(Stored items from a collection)
——
-- ==== Sys2Proof/Laws/Jtag.lean ====
section
/-! SUPPORT. What each operation of Machine/Jtag.lean keeps (`Same` and `Safe` of Laws/Frame.lean). -/

set_option Elab.async false
set_option linter.unusedTactic false
set_option linter.unreachableTactic false

namespace Sys2Proof.Machine

theorem Dev.setIr_same (d : Dev) (code : Nat) (drive : Nat) : Same d (Dev.setIr d code drive) := by
  unfold Dev.setIr
  repeat' first
    | (with_reducible apply Same.refl)
    | (with_reducible intro _)
    | (with_reducible apply Same.ite)
    | simp only [Same.upd]
    | split
    | dsimp only

theorem Dev.bypassed_same (d : Dev) : Same d (Dev.bypassed d) := by
  unfold Dev.bypassed
  repeat' first
    | (with_reducible apply Same.refl)
    | (with_reducible intro _)
    | (with_reducible apply Same.ite)
    | (with_reducible apply Same.pre (Dev.send_same ..))
    | (with_reducible apply Same.pre (Dev.setIr_same ..))
    | split
    | dsimp only

theorem idcodeEffect_same (d : Dev) : Same d (idcodeEffect d) := by
  unfold idcodeEffect
  repeat' first
    | (with_reducible apply Same.refl)
    | (with_reducible intro _)
    | (with_reducible apply Same.ite)
    | (with_reducible apply Same.pre (Dev.send_same ..))
    | (with_reducible apply Same.pre (Dev.setIr_same ..))
    | split
    | dsimp only

theorem sampleEffectJ_same (balls : List Bool) (shiftIn : Option (List Bool)) (d : Dev) : Same d (sampleEffectJ balls shiftIn d) := by
  unfold sampleEffectJ
  repeat' first
    | (with_reducible apply Same.refl)
    | (with_reducible intro _)
    | (with_reducible apply Same.ite)
    | (with_reducible apply Same.pre (Dev.send_same ..))
    | (with_reducible apply Same.pre (Dev.setIr_same ..))
    | simp only [Same.upd]
    | split
    | dsimp only

theorem boundaryEffect_same (code : Nat) (drive : Nat) (d : Dev) : Same d (boundaryEffect code drive d) := by
  unfold boundaryEffect
  repeat' first
    | (with_reducible apply Same.refl)
    | (with_reducible intro _)
    | (with_reducible apply Same.ite)
    | (with_reducible apply Same.pre (Dev.setIr_same ..))
    | (with_reducible apply Same.pre (Dev.bypassed_same ..))
    | split
    | dsimp only

theorem cfgLoadEffect_same (bytes : List Byte) (d : Dev) : Same d (cfgLoadEffect bytes d) := by
  unfold cfgLoadEffect
  repeat' first
    | (with_reducible apply Same.refl)
    | (with_reducible intro _)
    | (with_reducible apply Same.ite)
    | (with_reducible apply Same.pre (Dev.loadBegin_same ..))
    | (with_reducible apply Same.pre (Dev.setIr_same ..))
    | (with_reducible apply Same.pre (Dev.bypassed_same ..))
    | simp only [Same.upd]
    | split
    | dsimp only

theorem dictPostEffect_safe (req : List Byte) (d : Dev) : Safe d (dictPostEffect req d) := by
  unfold dictPostEffect
  repeat' first
    | (with_reducible apply Safe.refl)
    | (with_reducible intro _)
    | (with_reducible apply Safe.ite)
    | (with_reducible apply Safe.pre (Dev.when_safe _ _ _ ?_))
    | (with_reducible apply Safe.pre (Dev.serve_safe ..))
    | (with_reducible apply Safe.pre (Dev.setIr_same ..).safe)
    | simp only [Safe.upd]
    | split
    | dsimp only

theorem dictPollEffect_same (d : Dev) : Same d (dictPollEffect d) := by
  unfold dictPollEffect
  repeat' first
    | (with_reducible apply Same.refl)
    | (with_reducible intro _)
    | (with_reducible apply Same.ite)
    | (with_reducible apply Same.pre (Dev.send_same ..))
    | (with_reducible apply Same.pre (Dev.setIr_same ..))
    | split
    | dsimp only

theorem dictReadEffect_same (count : Nat) (d : Dev) : Same d (dictReadEffect count d) := by
  unfold dictReadEffect
  repeat' first
    | (with_reducible apply Same.refl)
    | (with_reducible intro _)
    | (with_reducible apply Same.ite)
    | (with_reducible apply Same.pre (Dev.send_same ..))
    | (with_reducible apply Same.pre (Dev.setIr_same ..))
    | split
    | dsimp only

theorem debugEffect_same (c : Nat) (halt : Bool) (d : Dev) : Same d (debugEffect c halt d) := by
  unfold debugEffect
  repeat' first
    | (with_reducible apply Same.refl)
    | (with_reducible intro _)
    | (with_reducible apply Same.ite)
    | (with_reducible apply Same.pre (Dev.when_same _ _ _ ?_))
    | (with_reducible apply Same.pre (Dev.setNat_same ..))
    | (with_reducible apply Same.pre (Dev.setIr_same ..))
    | split
    | dsimp only

theorem devresetEffect_safe (pins : Nat) (d : Dev) : Safe d (devresetEffect pins d) := by
  unfold devresetEffect
  repeat' first
    | (with_reducible apply Safe.refl)
    | (with_reducible intro _)
    | (with_reducible apply Safe.ite)
    | (with_reducible apply Safe.pre (Dev.deviceReset_safe ..))
    | (with_reducible apply Safe.pre (Dev.setIr_same ..).safe)
    | split
    | dsimp only

end Sys2Proof.Machine
end

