theorem Dev.sendAllShadows_same (d : Dev) : Same d (Dev.sendAllShadows d) := by
  unfold Dev.sendAllShadows
  repeat' first
    | (with_reducible apply Same.refl)
    | (with_reducible intro _)
    | (with_reducible apply Same.ite)
    | (with_reducible apply Same.pre (Dev.sendShadows_same ..))
    | (with_reducible apply Same.pre (Same.foldl ?_ _ _))
    | split
    | dsimp only

theorem Dev.resync_same (d : Dev) (logNext : Nat) : Same d (Dev.resync d logNext) := by
  unfold Dev.resync
  repeat' first
    | (with_reducible apply Same.refl)
    | (with_reducible intro _)
    | (with_reducible apply Same.ite)
    | (with_reducible apply Same.pre (Dev.mirror_same ..))
    | (with_reducible apply Same.pre (Dev.mirrorAll_same ..))
    | (with_reducible apply Same.pre (Dev.sendAllShadows_same ..))
    | simp only [Same.upd]
    | split
    | dsimp only

theorem Dev.compat_same (d : Dev) (schema : Nat) : Same d (Dev.compat d schema) := by
  unfold Dev.compat
  repeat' first
    | (with_reducible apply Same.refl)
    | (with_reducible intro _)
    | (with_reducible apply Same.ite)
    | (with_reducible apply Same.pre (Dev.setNat_same ..))
    | (with_reducible apply Same.pre (Dev.occur_same ..))
    | (with_reducible apply Same.pre (Dev.roleLog_same ..))
    | split
    | dsimp only

theorem Dev.sideConflict_same (d : Dev) : Same d (Dev.sideConflict d) := by
  unfold Dev.sideConflict
  repeat' first
    | (with_reducible apply Same.refl)
    | (with_reducible intro _)
    | (with_reducible apply Same.ite)
    | (with_reducible apply Same.pre (Dev.setNat_same ..))
    | (with_reducible apply Same.pre (Dev.roleLog_same ..))
    | split
    | dsimp only

theorem Dev.shareFronts_same (d : Dev) : Same d (Dev.shareFronts d) := by
  unfold Dev.shareFronts
  repeat' first
    | (with_reducible apply Same.refl)
    | (with_reducible intro _)
    | (with_reducible apply Same.ite)
    | (with_reducible apply Same.pre (Dev.setTimer_same ..))
    | (with_reducible apply Same.pre (Same.foldl ?_ _ _))
    | simp only [Same.upd]
    | split
    | dsimp only

theorem Dev.meetPeer_same (d : Dev) (words : List Nat) (side : Nat) (epoch : Nat) (schema : Nat) (logNext : Nat) : Same d (Dev.meetPeer d words side epoch schema logNext) := by
  unfold Dev.meetPeer
  repeat' first
    | (with_reducible apply Same.refl)
    | (with_reducible intro _)
    | (with_reducible apply Same.ite)
    | (with_reducible apply Same.pre (Dev.setNat_same ..))
    | (with_reducible apply Same.pre (Dev.autoMode_same ..))
    | (with_reducible apply Same.pre (Dev.setRole_same ..))
    | (with_reducible apply Same.pre (Dev.keepEpoch_same ..))
    | (with_reducible apply Same.pre (Dev.resync_same ..))
    | (with_reducible apply Same.pre (Dev.compat_same ..))
    | (with_reducible apply Same.pre (Dev.shareFronts_same ..))
    | simp only [Same.upd]
    | split
    | dsimp only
——
* _ACTIVITY_:
Set down, exactly as they stand above, the lines starting with the line with "Same.pre (Dev.setRole_same ..))" and going on through the line with "Same.pre (Dev.shareFronts_same ..))", and no others.

* _TASK RESPONSE_:
    | (with_reducible apply Same.pre (Dev.setRole_same ..))
    | (with_reducible apply Same.pre (Dev.keepEpoch_same ..))
    | (with_reducible apply Same.pre (Dev.resync_same ..))
    | (with_reducible apply Same.pre (Dev.compat_same ..))
    | (with_reducible apply Same.pre (Dev.shareFronts_same ..))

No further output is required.